There are a number of reasons why now may well be the right time to introduce a CGT: 


  • The  concerns about rising inequality and wealth disparity are greater than ever before and there seems to be a change of public sentiment around taxing capital gains. At a societal level, a CGT could help take some of the pressure off the ‘housing crisis’ and additionally address growing concerns surrounding income and wealth inequality. This is because overseas experience has shown that high income earners typically pay the most CGT. Therefore, a CGT should result in a higher level of tax fairness from both a vertical and horizontal equity perspective. 
  • There are many studies that endorse a comprehensive approach to taxation, including capital gains, in order to ensure that different taxation treatments do not distort economic decision making (e.g. favouring untaxed passive investment over fully taxed productive investment). Boiled down to a point of extreme simplicity we’ve heard the US approach to taxation described as “a buck, is a buck, is a buck” – i.e. it doesn’t matter how you made the money, if you’ve made money you should pay tax on it. 
  • The introduction of a CGT could present an opportunity to further broaden our tax base and lower tax rates across the board. 

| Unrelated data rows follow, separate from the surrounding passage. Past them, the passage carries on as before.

-- ==== Sys2Proof/Machine/Context.lean ====
section
/-! DEFINITION. Helpers, gangs, liveness and `yield` (R290, R303 to R309). -/

namespace Sys2Proof.Machine

open Sys2Proof

/-- The lowest free helper slot of a core: its context has ended and no sweep has reserved it (R290). -/
def State.freeSlot (s : State) (core : Nat) : Option Nat :=
  (List.range 11).find? fun t => t != 0 && (s.ctx (ctxOf core t)).run == 3 &&
    !(match (s.core core).sweep with | some w => w.helper == t | none => false)

/-- Whether a completion place is free at a core (R260). -/
def State.placeFree (s : State) (core : Nat) : Bool := decide ((s.core core).places + s.inMortar core < 4160)

/-- Reserves a completion place (R260). -/
def State.reserve (s : State) (core : Nat) : State := s.modCore core fun k => { k with resv := k.resv + 1 }

/-- A helper begins: every register zero, every register live, x1 as given (R240, R304). -/
def State.startHelper (s : State) (core t : Nat) (pc x1 : Word) (deleg : BitVec 32) (o : Origin) : State :=
  let c := { Ctx.start pc deleg with origin := o }
  (s.setCtx (ctxOf core t) (c.setX 1 x1)).modCore core fun k =>
    { k with order := k.order ++ [t], counts := Map.set k.counts t 0, gated := false, idleFrom := none,
             rfile := k.rfile.filter fun e => e.tid != t }

/-- `hstart` (R304). -/
def execHstart (d a : Reg) (off : W32) (g : PReg) (s : State) : Host.Outcome State Fault Refusal :=
  issue (.hstart d a off g) s fun s =>
    let c := s.ctx s.cur
    match s.cur with
    | .ctx n k 0 =>
      let core := coreId n k
      match s.freeSlot core with
      | none => .done s [.toX d.val (BitVec.allOnes 64)]
      | some h =>
        if !s.placeFree core then .wait (s.park s.cur .reserve)
        else if !s.performed s.cur false then .wait (s.stall s.cur)
        else .done ((s.reserve core).startHelper core h (c.arch.pc + ((off.signExtend 64) <<< 2)) (c.x a.val) c.deleg .hstart)
          [.toX d.val (BitVec.ofNat 64 h)]
    | _ => .done s []

/-- Whether the waits of an issued `hend` are over: every earlier instruction has completed, and every access and `send` of the
context is performed (R305). -/
def State.hendDone (s : State) (a : Agent) : Bool :=
  !(s.ctx a).incomplete && s.performed a false && s.noSend a

/-- A helper that has issued `hend` ends, and its message takes the place reserved for it (R305). -/
def State.finishHend (s : State) (a : Agent) : State :=
  match a.core? with
  | some n => (s.retireCtx a).postReserved n ⟨0, msgHeader (s.cidOf n) a.tid 3 0, endPayload 0 a.tid⟩
  | none => s

/-- `hend`: windows close, and its waits follow its issue and claim no issue slot (R305, R311). -/
def execHend (g : PReg) (s : State) : Host.Outcome State Fault Refusal :=
  issue (.hend g) s fun s =>
    let s := s.modCtx s.cur Ctx.closeWindows
    if s.hendDone s.cur then .leaves (s.finishHend s.cur) else .wait (s.park s.cur .hend)

/-- Set bits of a mask, in ascending order. -/
def setBits (m : BitVec 8) : List Nat := (List.range 8).filter fun k => m.getLsbD k

/-- Whether a mask names two or more neighbouring cores, one of them this one (R306). -/
def gangMask (m : BitVec 8) (own : Nat) : Bool :=
  let b := setBits m
  m.getLsbD own && decide (2 ≤ b.length) && (b.getLastD 0 - b.headD 0 + 1 == b.length)

/-- The gang is formed: every member's `gang` is performed, that of the last member to arrive given, and it continues after the
leader's (R71, R306). -/
def State.formGang (s : State) (course : Nat) (m : BitVec 8) (own : Instr) : State :=
  let lead := ctxOf (course * 8 + (setBits m).headD 0) 0
  let pc := (s.ctx lead).arch.pc + 4
  (setBits m).foldl (fun s k =>
    let a := ctxOf (course * 8 + k) 0
    let i := match (s.ctx a).park with | some (.gang _ r g) => Instr.gang r g | _ => own
    (s.modCore (course * 8 + k) fun x => { x with gang := some m }).modCtx a fun c =>
      let d := { c with park := none, ahead := [] }.finish i s.late []
      { d with arch := d.arch.goto d.intrap pc }) s

/-- `gang` (R306). -/
def execGang (a : Reg) (g : PReg) (s : State) : Host.Outcome State Fault Refusal :=
  let i := Instr.gang a g
  issue i s fun s =>
    match s.cur with
    | .ctx n k 0 =>
      let m : BitVec 8 := ((s.ctx s.cur).x a.val).setWidth 8
      if (s.core (coreId n k)).gang.isSome || !gangMask m k then .trap (.at 0x10 0xFF 0)
      else
        let others := ((setBits m).filter (· != k)).map fun j => ctxOf (coreId n j) 0
        let parked (b : Agent) : Option (BitVec 8) := match (s.ctx b).park with | some (.gang x _ _) => some x | _ => none
        let clash := others.filter fun b => match parked b with | some x => x != m | none => false
        if !clash.isEmpty then
          if (s.cur :: clash).any s.amoOut then .wait (s.stall s.cur)
          else
            let s1 := clash.foldl (fun s b => s.deliver b (.at 0x10 0xFF 0) (s.ctx b).arch.pc) s
            .leaves (s1.deliver s.cur (.at 0x10 0xFF 0) (s.ctx s.cur).arch.pc)
        else if others.all fun b => parked b == some m then .leaves (s.formGang n m i)
        else .wait (s.park s.cur (.gang m a g))
    | _ => .trap (.at 0x10 0xFF 0)

/-- `split`: it dissolves the gang for every member, and the repetition of each that performs it ends (R71, R307). -/
def execSplit (g : PReg) (s : State) : Host.Outcome State Fault Refusal :=
  issue (.split g) s fun s =>
    let inGang := match s.cur with | .ctx n k 0 => (s.core (coreId n k)).gang.isSome | _ => false
    if inGang || s.together then .jump (s.leaveGang s.cur) ((s.ctx s.cur).arch.pc + 4) []
    else .done s []

/-- `live` (R308). -/
def execLive (a : Reg) (g : PReg) (s : State) : Host.Outcome State Fault Refusal :=
  issue (.live a g) s fun s => .mask s ((s.ctx s.cur).x a.val) []

/-- `yield` (R298, R299, R309). -/
def execYield (g : PReg) (s : State) : Host.Outcome State Fault Refusal :=
  issue (.yield g) s fun s =>
    match s.cur with
    | .ctx n k t =>
      let core := coreId n k
      if t = 0 && (s.core core).gang.isSome then .done s []
      else .done (s.modCore core fun x =>
        if x.policy then { x with passes := addLines x.passes [t] }
        else { x with order := x.order.filter (· != t) ++ [t], current := none }) []
    | _ => .done s []

/-- RESERVATION_RETRY: a completion place is free again for an instruction that is parked for one (R260). -/
def execReservationRetry (a : Agent) (s : State) : Host.Outcome State Fault Refusal :=
  .next <| match (s.ctx a).park, a.core? with
  | some .reserve, some n => if s.placeFree n then s.unpark a else s
  | _, _ => s

end Sys2Proof.Machine
end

Elaborating further on the third point, the TWG has not been established to raise additional revenue for the Government. Instead it is intended to determine a strategy to ensure that the current level of revenue can be maintained. This leaves scope for other areas of tax to be adjusted in order to partially offset the revenue raised by a CGT. New Zealand currently has one of the highest corporate tax rates in the OECD and there continues to be a worldwide trend of lowering corporate taxes (demonstrated recently by the US lowering its federal corporate tax from 35% to 21%). A similar move in New Zealand would surely be welcome by businesses in the productive sector of our economy. It could also fund the reduction in personal taxes as well, giving salary and wage earners some relief from tax rates and tax brackets that have not been adjusted since 2010.

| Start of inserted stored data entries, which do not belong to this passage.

-- ==== Sys2Proof/Machine/Array.lean ====
section
/-! DEFINITION. The joint matrix array (R120 to R141, R148, R153): joins, the job queue, loads, products, swaps, and the
switching of bands (R372). -/

namespace Sys2Proof.Machine

open Sys2Proof

/-! ### Formats (R121, R122, R148) -/

/-- Operand rows of one injection (R121). -/
def rowsPerInjection (win : Nat) : Nat := match win with | 5 => 2 | 6 => 4 | _ => 1

/-- Bytes of a weight row (R121, R148). -/
def weightBytes (win : Nat) : Nat :=
  match winDx win with
  | some f => 4 * dxBytes f
  | none => match win with | 1 => 1024 | 2 => 512 | _ => 256

/-- Bytes of an activation row, or of the record that holds a pair of rows (R121, R122). -/
def actBytes (win : Nat) : Nat :=
  match winDx win with
  | some f => dxBytes f
  | none => match win with | 0 => 32 | 2 => 64 | _ => 128

/-- Bytes of an output row of 32 results (R122). -/
def outBytes (win : Nat) : Nat := 32 * winSize win

/-- Whether an output window is one that a format accepts (R121, R148). -/
def acceptsOut (fmt out : Nat) : Bool :=
  match fmt with
  | 0 => out == 0
  | 7 => out == 7
  | _ => out == 1 || out == 2 || out == 3

/-- The i-th n-byte number of some bytes. -/
def elemAt (bs : List Byte) (n i : Nat) : Nat := bytesNat ((bs.drop (n * i)).take n)

/-- The 256 weights of a weight row (R121, R122, R148). -/
def decodeWeights (win : Nat) (bs : List Byte) : Lanes :=
  (List.range 256).map fun n =>
    match winDx win with
    | some f => dxDecode f (elemAt bs (dxBytes f) (n / 64)) (n % 64)
    | none => match win with
      | 0 => (BitVec.ofNat 8 (elemAt bs 1 n)).signExtend 32
      | 1 => BitVec.ofNat 32 (elemAt bs 4 n)
      | 2 => toF32 .rne (Fmt.b16.decode (elemAt bs 2 n))
      | _ => bandWord (residue (BitVec.ofNat 32 (elemAt bs 4 (n % 64))).toInt) (n / 64)

/-- The 32 activations of operand row m, from the bytes of the row or of its record (R121, R122). -/
def decodeActs (win m : Nat) (bs : List Byte) : Lanes :=
  (List.range 32).map fun i =>
    match winDx win with
    | some f => dxDecode f (bytesNat bs) (32 * (m % 2) + i)
    | none => match win with
      | 0 => (BitVec.ofNat 8 (elemAt bs 1 i)).signExtend 32
      | 2 => toF32 .rne (Fmt.b16.decode (elemAt bs 2 i))
      | _ => BitVec.ofNat 32 (elemAt bs 4 i)

/-! ### Order of sums (R116, R117, R148) -/

/-- The exact sum of products, rounded once, with its specials (R116). -/
def sliceSum (ps : List FVal) : W32 :=
  let isInf (n : Bool) (p : FVal) : Bool := match p with | .inf m => m == n | _ => false
  if ps.any (fun p => match p with | .nan => true | _ => false) || (ps.any (isInf true) && ps.any (isInf false)) then quietNaN
  else if ps.any (isInf false) then 0x7F800000
  else if ps.any (isInf true) then 0xFF800000
  else
    let t : Int := (ps.map fun p => match p with
      | .fin neg m e => signed neg (m * 2 ^ (e + 298).toNat)
      | _ => 0).sum
    toF32 .rne (FVal.ofInt (ps.all fun p => match p with | .fin neg m _ => neg && m == 0 | _ => false) t (-298))

/-- The weights that output o is made of in group k: column o of the rows of slice k, or with transpose row o in column
group k (R116, R129). -/
def groupWeights (w : List Lanes) (transpose : Bool) (k o : Nat) : Lanes :=
  (List.range 32).map fun j =>
    if transpose then lane (w.getD o []) (32 * k + j) else lane (w.getD (32 * k + j) []) o

/-- The fp32 result of output o: slices in order 0 to 7; a group outside the mask gives +0 (R116, R129). -/
def floatOut (w : List Lanes) (transpose : Bool) (groups : BitVec 8) (acts : List Lanes) (o : Nat) : W32 :=
  let p (k : Nat) : W32 :=
    if groups.getLsbD k then
      sliceSum ((groupWeights w transpose k o).zip (acts.getD k []) |>.map fun e => (f32 e.2).mul (f32 e.1))
    else 0
  (List.range 7).foldl (fun s k => fAdd .rne s (p (k + 1))) (p 0)

/-- The exact integer sum of output o (R117, R129). -/
def intOut (w : List Lanes) (transpose : Bool) (groups : BitVec 8) (acts : List Lanes) (o : Nat) : Int :=
  ((List.range 8).map fun k =>
    if groups.getLsbD k then
      ((groupWeights w transpose k o).zip (acts.getD k []) |>.map fun e => e.2.toInt * e.1.toInt).sum
    else 0).sum

/-- Channel h of the sum of column o of a residue job (R148). -/
def residueOut (w : List Lanes) (groups : BitVec 8) (acts : List Lanes) (o h : Nat) : Nat :=
  let half (x : W32) : Nat := x.toNat / 2 ^ (16 * (h % 2)) % 2 ^ 16
  ((List.range 8).map fun k =>
    if groups.getLsbD k then
      ((groupWeights w false k o).zip (acts.getD k []) |>.map fun e => residue e.2.toInt h * half e.1).sum
    else 0).sum % modulus h

/-- What an injection adds to a channel of a column (R153). -/
def injected (inj : Option Word) (row h col : Nat) : Nat :=
  match inj with
  | some w =>
    if fld w 57 3 = h && (w.getLsbD 56 || fld w 26 6 == col) && decide (fld w 32 16 ≤ row) then fld w 0 10 else 0
  | none => 0

/-- The output elements of core k for one operand row, as its output block takes them (R116, R117, R129, R135, R148, R153);
`old` gives the element that stands there. -/
def outRow (w : List Lanes) (j : Job) (x : Join) (acts : List Lanes) (row : Nat) (old : Nat → Nat) : List Nat :=
  (List.range 32).map fun c =>
    let o := 32 * x.core + c
    match j.awin with
    | 0 =>
      let v := intOut w j.transpose j.effGroups acts o
      (BitVec.ofInt 32 v + if j.acc then BitVec.ofNat 32 (old c) else 0).toNat
    | 7 =>
      let col := 32 * (x.core % 2) + c
      let ch (h : Nat) : Nat :=
        let v := residueOut w j.effGroups acts (64 * (x.core / 2) + col) h + injected j.inject row h col
        (v + if j.acc then (BitVec.ofNat 32 (old c)).toNat / 2 ^ (16 * (h % 2)) % 1024 else 0) % modulus h
      (bandWord ch (x.core / 2)).toNat
    | _ =>
      let v := floatOut w j.transpose j.effGroups acts o
      let v := if x.scale = 0x3F800000 then v else fMul .rne v x.scale
      winEncode j.owin (if j.acc then fAdd .rne (winDecode j.owin (old c)) v else v)

/-! ### Joins (R125, R126, R133, R134, R137) -/

/-- The window of a block's address: 0 outside the aperture (R121). -/
def blockWin (va : Word) : Nat := winOf va

/-- The check that a block lies in the program part of the issuing core's own slice (R133, R134, R161). -/
def State.ownBlock (s : State) (core : Nat) (va : Word) (n : Nat) : Option Trap :=
  if !inAperture va || apCore va != s.cidOf core || decide (progEnd ≤ apOff va) then some (.at 0x06 5 va)
  else if progEnd < apOff va + n then some (.at 0x06 5 (va + BitVec.ofNat 64 (progEnd - apOff va)))
  else none

/-- The first value that is not a multiple of 8. -/
def misaligned8 (vs : List Word) : Option Trap := (vs.find? fun v => v.toNat % 8 != 0).map fun v => .at 0x01 0 v

/-- The checks of `mload` (R133). -/
def State.checkMload (s : State) (core : Nat) (xa : Word) (c : MloadCmd) : Option Trap :=
  (misaligned8 [xa, c.stride.setWidth 64]).or
    (if blockWin xa = 3 then some (.at 0x06 3 xa)
     else s.ownBlock core xa (31 * c.stride.toNat + weightBytes (blockWin xa)))

/-- The checks of `mgo` at step 5 of R47 (R134); its row counts are checked at step 3 (`Ctx.wrongPhase`). -/
def State.checkMgo (s : State) (core : Nat) (xa xb : Word) (c : MgoCmd) : Option Trap :=
  let wa := blockWin xa
  let wb := blockWin xb
  let rows := c.rows.toNat
  let records := if (winDx wa).isSome then rows / 2 else rows
  (misaligned8 [xa, xb, c.astride.setWidth 64, c.ostride.setWidth 64]).or
    (if wa = 3 then some (.at 0x06 3 xa)
     else if (winDx wb).isSome then some (.at 0x06 3 xb)
     else (s.ownBlock core xa ((records - 1) * c.astride.toNat + actBytes wa)).or
       (s.ownBlock core xb ((rows - 1) * c.ostride.toNat + outBytes wb)))

/-- Whether an entry waits for more joins. -/
def Job.waiting (j : Job) : Bool := decide (j.joins.length < 8)

/-- Whether a join of a core goes to an entry: one of its kind and tag that waits and that the core has not joined (R125). -/
def Job.takes (j : Job) (n : Job) (core : Nat) : Bool :=
  j.kind == n.kind && (n.kind == .swap || j.tag == n.tag) && j.waiting && !(j.joins.any fun x => x.core == core)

New Zealand once had the “holy grail” of an aligned corporate tax rate, trust tax rate and top personal tax rate of 33%. Corporate taxes have reduced and will probably continue to fall, while the other taxes have not. This creates incentives for taxpayers to structure their income earning activities into unnecessary complex arrangements in an effort to reduce their tax bill. Alignment of these rates would eliminate these distortionary effects and needless tax compliance costs and complications. Imagine if a CGT could fund a reduction in all of these rates down to a rate of 25%? That would truly be a continuation of our broad base low rate approach and something that surely most sectors of economy would support.

So we encourage the TWG and others to see the potential introduction of a CGT not as an attempt to tax ourselves into prosperity but an opportunity to more fairly share the taxation burden across all sectors of the economy and reduce the burden on the taxation of productive income in the process.